-- ==== Sys2Proof/Machine/Flags.lean ====
section
/-! DEFINITION. The flag computations: the fault codes and the `STATUS` word (R30, R331), the adaptation of `state` and
`flag` (R166, R208), the flag of a run (R177, R218), the zero-run gate (R168, R209). -/

namespace Sys2Proof.Machine

/-- The value of `STATUS.ERR` (R331). -/
def ErrCode.code : ErrCode → BitVec 4
  | .none => 0x0#4
  | .idBitsExhausted => 0x1#4
  | .idRunOverrun => 0x2#4
  | .idRunTooLong => 0x3#4
  | .idNbitsRange => 0x4#4
  | .idScaleZero => 0x5#4
  | .idStateRange => 0x6#4
  | .outOfMemory => 0x8#4
  | .badConfig => 0x9#4
  | .memBounds => 0xA#4
  | .illegalCmd => 0xB#4

/-- The word a read of `STATUS` returns (R30). -/
def Status.word (st : Status) : Word :=
  0#20 ++ st.err.code ++ 0#3 ++ BitVec.ofBool st.lvalid ++ BitVec.ofBool st.sticky ++ BitVec.ofBool st.fault
    ++ BitVec.ofBool st.done ++ BitVec.ofBool st.busy

/-- The exact new value of `state` after a value `x` (R166, R208); `/ 256` is floor division. -/
def adapted (gain : Int) (state x : Nat) : Int := state + gain * x - gain * state / 256

/-- The update of `state` and `flag` after a value (R166, R208), or `ID_STATE_RANGE`. -/
def adapt (gain : Int) (x : Nat) (s : State) : Run :=
  let new := adapted gain s.work.state.toNat x
  if new < 0 ∨ Config.stateMax < new then .stop .idStateRange s
  else .go { s with work := { s.work with state := BitVec.ofInt 32 new, flag := false } }

/-- The update of `state` and `flag` after a run of `rlen` zeros (R177, R218). -/
def afterZeros (rlen : Nat) (s : State) : State :=
  { s with work := { s.work with state := 0#32, flag := decide (rlen < Config.runMax) } }

/-- The zero-run gate (R168, R209): `state * 4 <= 0xFF` and more coefficients remain. -/
def State.gate (s : State) : Bool := s.work.state.toNat * 4 ≤ 0xFF && s.work.i.toNat < s.regs.size.toNat

end Sys2Proof.Machine
end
* * *
Please count the lines of the material above that contain "word", and give only the number.

3